Police charged her with the rarely-used offence of being ‘excluded traffic’ on a motorway. This morning she was convicted of exactly that, before being taken back to the same unit.

The court heard, in her defence, that while she had 'caused cars using the motorway to slow down', she hadn't put anyone else in danger.

For the second time in a week, the mental health charity Mind has registered its alarm over the decision to charge.

Stuart Lucas, of the charity’s Manchester branch, said: “Whilst we understand that the police are sometimes placed in stressful situations, a person who is obviously struggling with aspects of their mental health should be treated with understanding, patience and dignity, and not criminalised."

In each of the two cases, the vulnerable women in question had repeatedly been discovered by officers in a similar part of the M602.

Yet rather than that being taken as a sign of the severity of their mental health crises, they were prosecuted.

In the first case, following which the woman was admitted as an inpatient and has since lost both her grandmother and her uncle, the magistrates bench seemed to view her more as a nuisance than someone consumed by tragedy.

"This has caused a massive inconvenience to the public and no-one wants to be subject to this sort of inconvenience," she was told.

"You must move forward with your life. This sort of behaviour doesn’t cause anyone any good, least of all you.”

(Manchester Evening News)

Last week was, ironically, mental health awareness week.

Lisa Barnes, who founded Bridge The Gap, an initiative that seeks to stop people taking their own lives by placing messages on bridges, said in response: "In a world where mental health is at its highest we treat people like inconveniences. People need support, care, love, compassion and respect - not treating like they are a problem to society."

The two cases have emerged at the same time as the police inspectorate criticised GMP in its latest report for the way it protects vulnerable people, although it did note that since last summer, NHS workers had been embedded into a new unit that is meant to triage any incidents involving people with mental illness.

A spokesman for GMP said: “Supporting those most vulnerable is a priority for Greater Manchester Police. We work closely with our partners to ensure people with mental health conditions are assisted in the most appropriate way and pointed in the direction of services that can give them the help they need most. 

“Sadly, it is an ever more regular occurrence for suicide threats on the motorway network, often involving the same individual on the same bridge on multiple occasions.

“Every incident is treated on a case by case basis and a prosecution is rarely a course of action for someone with a mental health condition. We speak to our colleagues in the mental health triage service and take their guidance before we decide on the most appropriate action.

“If a prosecution has been sought the likelihood is that there have been several incidents prior which we have attended and taken a different course of action.   

“We will of course review these cases and ensure that the correct decision was made.”

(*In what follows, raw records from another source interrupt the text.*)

/-! ### Chip.setMemW -/

@[simp] theorem Chip.setMemW_mode (c : Chip) (a : Nat) (v : Word) : (c.setMemW a v).mode = c.mode := rfl
@[simp] theorem Chip.setMemW_regs (c : Chip) (a : Nat) (v : Word) : (c.setMemW a v).regs = c.regs := rfl
@[simp] theorem Chip.setMemW_staging (c : Chip) (a : Nat) (v : Word) : (c.setMemW a v).staging = c.staging := rfl
@[simp] theorem Chip.setMemW_armed (c : Chip) (a : Nat) (v : Word) : (c.setMemW a v).armed = c.armed := rfl
@[simp] theorem Chip.setMemW_free (c : Chip) (a : Nat) (v : Word) : (c.setMemW a v).free = c.free := rfl
@[simp] theorem Chip.setMemW_readback (c : Chip) (a : Nat) (v : Word) : (c.setMemW a v).readback = c.readback := rfl
@[simp] theorem Chip.setMemW_met (c : Chip) (a : Nat) (v : Word) : (c.setMemW a v).met = c.met := rfl
@[simp] theorem Chip.setMemW_ldr (c : Chip) (a : Nat) (v : Word) : (c.setMemW a v).ldr = c.ldr := rfl
@[simp] theorem Chip.setMemW_que (c : Chip) (a : Nat) (v : Word) : (c.setMemW a v).que = c.que := rfl
@[simp] theorem Chip.setMemW_core0 (c : Chip) (a : Nat) (v : Word) : (c.setMemW a v).core0 = c.core0 := rfl
@[simp] theorem Chip.setMemW_core1 (c : Chip) (a : Nat) (v : Word) : (c.setMemW a v).core1 = c.core1 := rfl
@[simp] theorem Chip.setMemW_intc (c : Chip) (a : Nat) (v : Word) : (c.setMemW a v).intc = c.intc := rfl
@[simp] theorem Chip.setMemW_caches (c : Chip) (a : Nat) (v : Word) : (c.setMemW a v).caches = c.caches := rfl
@[simp] theorem Chip.setMemW_bus (c : Chip) (a : Nat) (v : Word) : (c.setMemW a v).bus = c.bus := rfl
@[simp] theorem Chip.setMemW_pwr (c : Chip) (a : Nat) (v : Word) : (c.setMemW a v).pwr = c.pwr := rfl
@[simp] theorem Chip.setMemW_ldg (c : Chip) (a : Nat) (v : Word) : (c.setMemW a v).ldg = c.ldg := rfl
@[simp] theorem Chip.setMemW_flt (c : Chip) (a : Nat) (v : Word) : (c.setMemW a v).flt = c.flt := rfl
@[simp] theorem Chip.setMemW_rtc (c : Chip) (a : Nat) (v : Word) : (c.setMemW a v).rtc = c.rtc := rfl
@[simp] theorem Chip.setMemW_rng (c : Chip) (a : Nat) (v : Word) : (c.setMemW a v).rng = c.rng := rfl
@[simp] theorem Chip.setMemW_stk (c : Chip) (a : Nat) (v : Word) : (c.setMemW a v).stk = c.stk := rfl
@[simp] theorem Chip.setMemW_fx (c : Chip) (a : Nat) (v : Word) : (c.setMemW a v).fx = c.fx := rfl
@[simp] theorem Chip.setMemW_aud (c : Chip) (a : Nat) (v : Word) : (c.setMemW a v).aud = c.aud := rfl
@[simp] theorem Chip.setMemW_key (c : Chip) (a : Nat) (v : Word) : (c.setMemW a v).key = c.key := rfl
@[simp] theorem Chip.setMemW_adc (c : Chip) (a : Nat) (v : Word) : (c.setMemW a v).adc = c.adc := rfl
@[simp] theorem Chip.setMemW_midiIn (c : Chip) (a : Nat) (v : Word) : (c.setMemW a v).midiIn = c.midiIn := rfl
@[simp] theorem Chip.setMemW_midiOut (c : Chip) (a : Nat) (v : Word) : (c.setMemW a v).midiOut = c.midiOut := rfl
@[simp] theorem Chip.setMemW_usb (c : Chip) (a : Nat) (v : Word) : (c.setMemW a v).usb = c.usb := rfl
@[simp] theorem Chip.setMemW_disp (c : Chip) (a : Nat) (v : Word) : (c.setMemW a v).disp = c.disp := rfl
@[simp] theorem Chip.setMemW_scr (c : Chip) (a : Nat) (v : Word) : (c.setMemW a v).scr = c.scr := rfl
@[simp] theorem Chip.setMemW_dma (c : Chip) (a : Nat) (v : Word) : (c.setMemW a v).dma = c.dma := rfl
@[simp] theorem Chip.setMemW_host (c : Chip) (a : Nat) (v : Word) : (c.setMemW a v).host = c.host := rfl
@[simp] theorem Chip.setMemW_tims (c : Chip) (a : Nat) (v : Word) : (c.setMemW a v).tims = c.tims := rfl
@[simp] theorem Chip.setMemW_pins (c : Chip) (a : Nat) (v : Word) : (c.setMemW a v).pins = c.pins := rfl
@[simp] theorem Chip.setMemW_jtag (c : Chip) (a : Nat) (v : Word) : (c.setMemW a v).jtag = c.jtag := rfl

/-! ### Chip.answered -/

@[simp] theorem Chip.answered_mode (c : Chip) (m : Master) (v : Word) : (c.answered m v).mode = c.mode := rfl
@[simp] theorem Chip.answered_regs (c : Chip) (m : Master) (v : Word) : (c.answered m v).regs = c.regs := rfl
@[simp] theorem Chip.answered_staging (c : Chip) (m : Master) (v : Word) : (c.answered m v).staging = c.staging := rfl
@[simp] theorem Chip.answered_armed (c : Chip) (m : Master) (v : Word) : (c.answered m v).armed = c.armed := rfl
@[simp] theorem Chip.answered_mem (c : Chip) (m : Master) (v : Word) : (c.answered m v).mem = c.mem := rfl
@[simp] theorem Chip.answered_free (c : Chip) (m : Master) (v : Word) : (c.answered m v).free = c.free := rfl
@[simp] theorem Chip.answered_met (c : Chip) (m : Master) (v : Word) : (c.answered m v).met = c.met := rfl
@[simp] theorem Chip.answered_ldr (c : Chip) (m : Master) (v : Word) : (c.answered m v).ldr = c.ldr := rfl
@[simp] theorem Chip.answered_que (c : Chip) (m : Master) (v : Word) : (c.answered m v).que = c.que := rfl
@[simp] theorem Chip.answered_core0 (c : Chip) (m : Master) (v : Word) : (c.answered m v).core0 = c.core0 := rfl
@[simp] theorem Chip.answered_core1 (c : Chip) (m : Master) (v : Word) : (c.answered m v).core1 = c.core1 := rfl
@[simp] theorem Chip.answered_intc (c : Chip) (m : Master) (v : Word) : (c.answered m v).intc = c.intc := rfl
@[simp] theorem Chip.answered_caches (c : Chip) (m : Master) (v : Word) : (c.answered m v).caches = c.caches := rfl
@[simp] theorem Chip.answered_bus (c : Chip) (m : Master) (v : Word) : (c.answered m v).bus = c.bus := rfl
@[simp] theorem Chip.answered_pwr (c : Chip) (m : Master) (v : Word) : (c.answered m v).pwr = c.pwr := rfl
@[simp] theorem Chip.answered_ldg (c : Chip) (m : Master) (v : Word) : (c.answered m v).ldg = c.ldg := rfl
@[simp] theorem Chip.answered_flt (c : Chip) (m : Master) (v : Word) : (c.answered m v).flt = c.flt := rfl
@[simp] theorem Chip.answered_rtc (c : Chip) (m : Master) (v : Word) : (c.answered m v).rtc = c.rtc := rfl
@[simp] theorem Chip.answered_rng (c : Chip) (m : Master) (v : Word) : (c.answered m v).rng = c.rng := rfl
@[simp] theorem Chip.answered_stk (c : Chip) (m : Master) (v : Word) : (c.answered m v).stk = c.stk := rfl
@[simp] theorem Chip.answered_fx (c : Chip) (m : Master) (v : Word) : (c.answered m v).fx = c.fx := rfl
@[simp] theorem Chip.answered_aud (c : Chip) (m : Master) (v : Word) : (c.answered m v).aud = c.aud := rfl
@[simp] theorem Chip.answered_key (c : Chip) (m : Master) (v : Word) : (c.answered m v).key = c.key := rfl
@[simp] theorem Chip.answered_adc (c : Chip) (m : Master) (v : Word) : (c.answered m v).adc = c.adc := rfl
@[simp] theorem Chip.answered_midiIn (c : Chip) (m : Master) (v : Word) : (c.answered m v).midiIn = c.midiIn := rfl
@[simp] theorem Chip.answered_midiOut (c : Chip) (m : Master) (v : Word) : (c.answered m v).midiOut = c.midiOut := rfl
@[simp] theorem Chip.answered_usb (c : Chip) (m : Master) (v : Word) : (c.answered m v).usb = c.usb := rfl
@[simp] theorem Chip.answered_disp (c : Chip) (m : Master) (v : Word) : (c.answered m v).disp = c.disp := rfl
@[simp] theorem Chip.answered_scr (c : Chip) (m : Master) (v : Word) : (c.answered m v).scr = c.scr := rfl
@[simp] theorem Chip.answered_dma (c : Chip) (m : Master) (v : Word) : (c.answered m v).dma = c.dma := rfl
@[simp] theorem Chip.answered_host (c : Chip) (m : Master) (v : Word) : (c.answered m v).host = c.host := rfl
@[simp] theorem Chip.answered_tims (c : Chip) (m : Master) (v : Word) : (c.answered m v).tims = c.tims := rfl
@[simp] theorem Chip.answered_pins (c : Chip) (m : Master) (v : Word) : (c.answered m v).pins = c.pins := rfl
@[simp] theorem Chip.answered_jtag (c : Chip) (m : Master) (v : Word) : (c.answered m v).jtag = c.jtag := rfl

/-! ### Chip.setCore -/

@[simp] theorem Chip.setCore_mode (c : Chip) (n : Nat) (k : Core) : (c.setCore n k).mode = c.mode := by
  unfold Chip.setCore; split <;> rfl
@[simp] theorem Chip.setCore_regs (c : Chip) (n : Nat) (k : Core) : (c.setCore n k).regs = c.regs := by
  unfold Chip.setCore; split <;> rfl
@[simp] theorem Chip.setCore_staging (c : Chip) (n : Nat) (k : Core) : (c.setCore n k).staging = c.staging := by
  unfold Chip.setCore; split <;> rfl
@[simp] theorem Chip.setCore_armed (c : Chip) (n : Nat) (k : Core) : (c.setCore n k).armed = c.armed := by
  unfold Chip.setCore; split <;> rfl
@[simp] theorem Chip.setCore_mem (c : Chip) (n : Nat) (k : Core) : (c.setCore n k).mem = c.mem := by
  unfold Chip.setCore; split <;> rfl
@[simp] theorem Chip.setCore_free (c : Chip) (n : Nat) (k : Core) : (c.setCore n k).free = c.free := by
  unfold Chip.setCore; split <;> rfl
@[simp] theorem Chip.setCore_readback (c : Chip) (n : Nat) (k : Core) : (c.setCore n k).readback = c.readback := by
  unfold Chip.setCore; split <;> rfl
@[simp] theorem Chip.setCore_met (c : Chip) (n : Nat) (k : Core) : (c.setCore n k).met = c.met := by
  unfold Chip.setCore; split <;> rfl
@[simp] theorem Chip.setCore_ldr (c : Chip) (n : Nat) (k : Core) : (c.setCore n k).ldr = c.ldr := by
  unfold Chip.setCore; split <;> rfl
@[simp] theorem Chip.setCore_que (c : Chip) (n : Nat) (k : Core) : (c.setCore n k).que = c.que := by
  unfold Chip.setCore; split <;> rfl
@[simp] theorem Chip.setCore_intc (c : Chip) (n : Nat) (k : Core) : (c.setCore n k).intc = c.intc := by
  unfold Chip.setCore; split <;> rfl
@[simp] theorem Chip.setCore_caches (c : Chip) (n : Nat) (k : Core) : (c.setCore n k).caches = c.caches := by
  unfold Chip.setCore; split <;> rfl
@[simp] theorem Chip.setCore_bus (c : Chip) (n : Nat) (k : Core) : (c.setCore n k).bus = c.bus := by
  unfold Chip.setCore; split <;> rfl
@[simp] theorem Chip.setCore_pwr (c : Chip) (n : Nat) (k : Core) : (c.setCore n k).pwr = c.pwr := by
  unfold Chip.setCore; split <;> rfl
@[simp] theorem Chip.setCore_ldg (c : Chip) (n : Nat) (k : Core) : (c.setCore n k).ldg = c.ldg := by
  unfold Chip.setCore; split <;> rfl
@[simp] theorem Chip.setCore_flt (c : Chip) (n : Nat) (k : Core) : (c.setCore n k).flt = c.flt := by
  unfold Chip.setCore; split <;> rfl
@[simp] theorem Chip.setCore_rtc (c : Chip) (n : Nat) (k : Core) : (c.setCore n k).rtc = c.rtc := by
  unfold Chip.setCore; split <;> rfl
@[simp] theorem Chip.setCore_rng (c : Chip) (n : Nat) (k : Core) : (c.setCore n k).rng = c.rng := by
  unfold Chip.setCore; split <;> rfl
@[simp] theorem Chip.setCore_stk (c : Chip) (n : Nat) (k : Core) : (c.setCore n k).stk = c.stk := by
  unfold Chip.setCore; split <;> rfl
@[simp] theorem Chip.setCore_fx (c : Chip) (n : Nat) (k : Core) : (c.setCore n k).fx = c.fx := by
  unfold Chip.setCore; split <;> rfl
@[simp] theorem Chip.setCore_aud (c : Chip) (n : Nat) (k : Core) : (c.setCore n k).aud = c.aud := by
  unfold Chip.setCore; split <;> rfl
@[simp] theorem Chip.setCore_key (c : Chip) (n : Nat) (k : Core) : (c.setCore n k).key = c.key := by
  unfold Chip.setCore; split <;> rfl
@[simp] theorem Chip.setCore_adc (c : Chip) (n : Nat) (k : Core) : (c.setCore n k).adc = c.adc := by
  unfold Chip.setCore; split <;> rfl
@[simp] theorem Chip.setCore_midiIn (c : Chip) (n : Nat) (k : Core) : (c.setCore n k).midiIn = c.midiIn := by
  unfold Chip.setCore; split <;> rfl
@[simp] theorem Chip.setCore_midiOut (c : Chip) (n : Nat) (k : Core) : (c.setCore n k).midiOut = c.midiOut := by
  unfold Chip.setCore; split <;> rfl
@[simp] theorem Chip.setCore_usb (c : Chip) (n : Nat) (k : Core) : (c.setCore n k).usb = c.usb := by
  unfold Chip.setCore; split <;> rfl
@[simp] theorem Chip.setCore_disp (c : Chip) (n : Nat) (k : Core) : (c.setCore n k).disp = c.disp := by
  unfold Chip.setCore; split <;> rfl
@[simp] theorem Chip.setCore_scr (c : Chip) (n : Nat) (k : Core) : (c.setCore n k).scr = c.scr := by
  unfold Chip.setCore; split <;> rfl
@[simp] theorem Chip.setCore_dma (c : Chip) (n : Nat) (k : Core) : (c.setCore n k).dma = c.dma := by
  unfold Chip.setCore; split <;> rfl
@[simp] theorem Chip.setCore_host (c : Chip) (n : Nat) (k : Core) : (c.setCore n k).host = c.host := by
  unfold Chip.setCore; split <;> rfl
@[simp] theorem Chip.setCore_tims (c : Chip) (n : Nat) (k : Core) : (c.setCore n k).tims = c.tims := by
  unfold Chip.setCore; split <;> rfl
@[simp] theorem Chip.setCore_pins (c : Chip) (n : Nat) (k : Core) : (c.setCore n k).pins = c.pins := by
  unfold Chip.setCore; split <;> rfl
@[simp] theorem Chip.setCore_jtag (c : Chip) (n : Nat) (k : Core) : (c.setCore n k).jtag = c.jtag := by
  unfold Chip.setCore; split <;> rfl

Greater Manchester Mental Health NHS Foundation Trust, which runs Meadowbrook, declined to comment.

We asked Beverley Hughes, who oversees crime on behalf of mayor Andy Burnham, whether she would be seeking a change of police procedure in the light of the latest incidents.

Ms Hughes, deputy mayor for policing and crime, said: “Clearly the first priority for people with serious mental health problems is that they get access to the support they need and prosecution should only be used where it is legally and ethically justified.

“I have received assurances from GMP that the prosecution of a person with serious mental health problems, which is a matter for the police, is in the majority of cases only used as a last resort.

“Of course, it remains the case that not only the police but also all our community services, including mental health services, are completely overstretched after a decade of sustained government austerity.

“Police officers at the frontline, faced with these very challenging situations, have in the end to protect both the person concerned and the wider public from dangerous behaviour, whatever the reason behind it.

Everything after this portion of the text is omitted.